Ну вот! Я тут, понимаешь ли, стою на пороге вечности и великих свершений, а они из меня слезу выжимают! Других слов найти не могли?!
— Вас понял! — отчитался наш командир, — все системы в норме, на борту порядок.
— Принято. Финальная проверка.
Действуя в соответствии с заученными инструкциями, я еще раз прогнал тест скафандра, получив 'зеленый' бланк. Все штатно.
— Медицинский монитор сообщает, — доложила Юля, — что у тебя учащенный пульс...
Просто чудесно! А каким он должен быть в подобной ситуации?! Или мне тут и вовсе задремать от скуки следовало? Как-никак, а уже второй час сидим.
— ...но в целом все примерно так же, как и у остальных. Держишься молодцом!
Я? Молодцом? Ну уж нет! Если уж хвалить, то на все деньги и от души! Сами посудите... Я с трудом удержался, чтобы не начать и в самом деле загибать пальцы в толстой перчатке.

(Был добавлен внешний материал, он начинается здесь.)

-- ==== Sys2Proof/Machine/Mem.lean ====
section
/-! DEFINITION. Memory below the handle unit: physical addresses (R178, R368), stored sectors and their keys (R345,
R346), the controllers with meters and undo log (R332, R356), compressed pages (R286), the directory (R274..R276), the
L2 slices with leases (R267..R270, R282), the memory-side caches (R281, R284), the places where atomics are performed
(R285) and page homes (R279, R280). Each access acts at once; R419 leaves its time free. -/

namespace Sys2Proof.Machine

open Sys2Proof

/-! ### Physical addresses (R178) -/

/-- Key id, space and offset of a 52-bit physical address. -/
def paKey (pa : Nat) : Nat := pa / 2 ^ 46 % 64
def paSpace (pa : Nat) : Nat := pa / 2 ^ 44 % 4
def paOff (pa : Nat) : Nat := pa % 2 ^ 44

/-- The key id of a line, and the stored sector that it names: a line is a physical address, key id included, over 64. -/
def lineKeyId (line : Nat) : Nat := paKey (line * 64)
def lineSector (line : Nat) : Nat := line % 2 ^ 40

/-- The die that attaches HBM stack n (R3). -/
def stackDie (n : Nat) : Nat :=
  if n < 7 then n else if n < 9 then n + 4 else if n = 9 then 17 else n + 8

/-- The home die of a line (R274). -/
def homeDie (line : Nat) : Nat :=
  let off := paOff (line * 64)
  if paSpace (line * 64) = 0 then stackDie (off / 2 ^ 36 % 16) else off / 2 ^ 16 % 24

/-- The compute die of a logical core (R4). -/
def dieOfCore (i : Nat) : Nat := i / 32

/-! ### Stored bytes and keys -/

/-- A byte of memory; an unlisted address reads 0. DEDUCED: notes/assumptions/12.md. -/
def memGet (m : List Host.Cell) (a : Nat) : BitVec 8 := (mget m a).getD 0

/-- A write of one byte; the listing stays canonical. -/
def memPut (m : List Host.Cell) (a : Nat) (b : BitVec 8) : List Host.Cell := dput 0 m a b

/-- Addresses strictly rising, and no entry equal to what an unlisted address reads as. -/
def Memory.wf : List Host.Cell → Bool
  | [] => true
  | [(_, b)] => b != 0
  | (a, b) :: (c, d) :: t => b != 0 && decide (a < c) && Memory.wf ((c, d) :: t)

/-- Whether accesses under a key id are served (R346); key id 0's key is made at boot (R345). -/
def State.keyLive (s : State) (k : Nat) : Bool := k == 0 || mget s.keys k == some .live

/-- The mark of a key id's present key: which load of it is in force. -/
def State.keyTag (s : State) (k : Nat) : Nat := 64 * (mget s.keyLoads k).getD 0 + k + 1

/-- The bytes of a stored sector, and a replacement under a mark. -/
def State.storedSector (s : State) (sec : Nat) : Mask :=
  BitVec.ofNat 512 (packNat 8 ((List.range 64).map fun i => (memGet s.mem (64 * sec + i)).toNat))

def State.putSector (s : State) (sec tag : Nat) (d : Mask) : State :=
  { s with mem := (List.range 64).foldl (fun m i => memPut m (64 * sec + i) (d.extractLsb' (8 * i) 8)) s.mem,
           lineKey := dput 0 s.lineKey sec tag }

/-- The 512-bit key of a key load: as KEY_LOAD brought it, or as the security block drew it (R345, R362). A sector that nothing has
written since the boot was filled under key id 0. DESIGN CHOICE: notes/assumptions/13.md. -/
def State.keyOf (s : State) (tag : Nat) : Mask := (mget s.keyBytes tag).getD (Config.drawnKey (max 1 tag))

/-- The mark of a stored sector whose bytes are given as memory holds them. -/
def rawTag : Nat := 2 ^ 64

/-- A sector's ciphertext, as memory holds what was written under a mark (R345). -/
def State.storedAs (s : State) (line tag : Nat) (d : Mask) : Mask :=
  if tag = rawTag then d else xtsEncrypt (s.keyOf tag) (lineSector line) d

/-- What a read of a sector under its line's key sees (R345): the bytes as written, or, under another key or another load of it, the
decryption of their ciphertext. -/
def State.plainSector (s : State) (line : Nat) : Mask :=
  let sec := lineSector line
  let tag := (mget s.lineKey sec).getD 0
  if max 1 tag = s.keyTag (lineKeyId line) then s.storedSector sec
  else xtsDecrypt (s.keyOf (s.keyTag (lineKeyId line))) sec (s.storedAs line tag (s.storedSector sec))

/-- Byte k of a line's data, and its replacement. -/
def lineByte (d : Mask) (k : Nat) : BitVec 8 := d.extractLsb' (8 * k) 8
def setLineByte (d : Mask) (k : Nat) (b : BitVec 8) : Mask :=
  (d &&& ~~~(255#512 <<< (8 * k))) ||| ((b.zeroExtend 512) <<< (8 * k))

/-! ### The memory controllers -/

/-- A partition, and its update. -/
def State.part? (s : State) (k : Nat) : Option Part := s.parts.find? fun p => p.k = k
def State.modPart (s : State) (k : Nat) (f : Part → Part) : State :=
  { s with parts := s.parts.map fun p => if p.k = k then f p else p }

/-- Whether an HBM channel serves memory traffic (R370): the channel of an offset is its stack's, bits [13:9]. -/
def hbmChannel (off : Nat) : Nat := off / 2 ^ 36 % 16 * 32 + off / 2 ^ 9 % 32
def State.chanOn (s : State) (off : Nat) : Bool := ((mget s.phys (hbmChannel off)).getD {}).en

/-- Whether an access that reaches a line's controller is served there (R370). -/
def State.ctlOn (s : State) (line : Nat) : Bool := paSpace (line * 64) != 0 || s.chanOn (paOff (line * 64))

/-- HBM_RD, HBM_WR, LPD_RD, LPD_WR: 64 bytes for the line's key id (R356), or, for an access of a task to data that another partition
shares with its own, for the partition that makes it (R354); and for the region of the task that moves them: that of core `who`, or, where
a line is written back, of the core in focus (R358). DESIGN CHOICE: notes/assumptions/42.md. -/
def State.meterLine (s : State) (line : Nat) (write : Bool) (who : Option Nat := none) : State :=
  let k := lineKeyId line
  let idx := 5 + (if paSpace (line * 64) = 1 then 2 else 0) + (if write then 1 else 0)
  let c := match who with | some c => s.coreOf c | none => s.core
  let shared := who.any (· < 768) && c.task.isSome && c.tk.part != k && s.grants.any fun g => g.target = c.tk.part
  let k := if k ≠ 0 && shared then c.tk.part else k
  let rid := if c.tk.part = k then c.tk.rid else 0
  if k = 0 then s else s.sched s.cycle ptEnd (.meterAdd k rid idx 64)

/-- The undo-log entry of a line that an open interval writes for the first time (R332). DESIGN CHOICE: notes/assumptions/23.md. -/
def State.undoLog (s : State) (line : Nat) : State :=
  match s.part? (lineKeyId line) with
  | none => s
  | some p =>
    let u := p.undo
    if (u.st ≠ .opened ∧ u.st ≠ .rolling) ∨ u.log.any (fun e => e.1 = line) then s
    else if u.size < u.used + 128 then
      (s.modPart p.k fun p => { p with undo := { p.undo with st := .sealed, lost := true } }).sysPend 2
    else
      let sec := lineSector line
      let tag := (mget s.lineKey sec).getD 0
      let old := s.storedSector sec
      let head : Mask := BitVec.ofNat 512 (line * 64 + 2 ^ 64 * u.interval.toNat)
      let body := s.storedAs line tag old
      let at_ := (u.base + u.used) / 64
      let s := (s.putSector (lineSector at_) (s.keyTag 0) head).putSector (lineSector (at_ + 1)) (s.keyTag 0) body
      s.modPart p.k fun p => { p with undo := { p.undo with used := p.undo.used + 128, log := (line, tag, old) :: p.undo.log } }

/-- A line as the controller stores it, metered and logged. A write under a key that is not LIVE is discarded (R346), and so is one that
reaches a channel whose EN is 0 (R370). -/
def State.ctlWrite (s : State) (line : Nat) (d : Mask) (who : Option Nat := none) : State :=
  if s.keyLive (lineKeyId line) && s.ctlOn line then
    ((s.undoLog line).putSector (lineSector line) (s.keyTag (lineKeyId line)) d).meterLine line true who
  else s

/-- A byte as the controller would read it. -/
def State.plainByte (s : State) (pa : Nat) : BitVec 8 := lineByte (s.plainSector (pa / 64)) (pa % 64)

/-- The page, with its key id, that holds a page's stored bytes: while it is the new place of a page under migration, the old one
(R278). -/
def State.storedPage (s : State) (page : Nat) : Nat :=
  match s.dies.toList.findSome? fun d => d.migs.find? fun m => m.dest = page % 2 ^ 30 with
  | some m => page / 2 ^ 30 * 2 ^ 30 + m.page
  | none => page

Я — самый старый в нашем экипаже, все остальные моложе меня лет на десять минимум.
Почти у всех, кроме меня, имеется предыдущий опыт космических полетов.
А еще, что немаловажно, на всех прочих не нацелены объективы камер, жадно ловящих каждое движение моих мимических мышц. Достаточно хоть на мгновение позволить себе неуверенность или страх, как все — пиши пропало!
И вот после всего перечисленного я, оказывается, 'держусь молодцом'? 'Как и у остальных'? Не-е-е-т, дорогие мои, сегодня я и в самом деле — лучше! И можете стыдить меня сколько влезет! Я даже не покраснею.
Дело, кстати, не в моем болезненно воспалившемся самомнении или в обострившейся гордыне. Лет десять назад я бы еще мог забронзоветь, оказавшись под столь пристальным вниманием окружающих и впитывая их почитание, но сейчас — нет. Возможно, я уже слишком стар для этого, но свою роль сыграла и Юля, поддевавшая меня всякий раз, когда мне на ум приходила мысль хоть немного зазнаться. Она-то свою прививку получила еще при рождении, а вот мне пришлось учиться на ходу.
По правде говоря, вы же сами вылепили меня таким! Постоянное пристальное внимание к моей персоне, заставлявшее меня отслеживать каждый шаг и выверять каждое слово, волей-неволей сделали меня более... правильным. Вы как в гидравлическом прессе отформовали мою личность в соответствии с собственными представлениями об идеале. Ну а теперь отступать уже некуда. Если тебя назначили путеводной звездой, то придется сиять. Ярко и путеводно.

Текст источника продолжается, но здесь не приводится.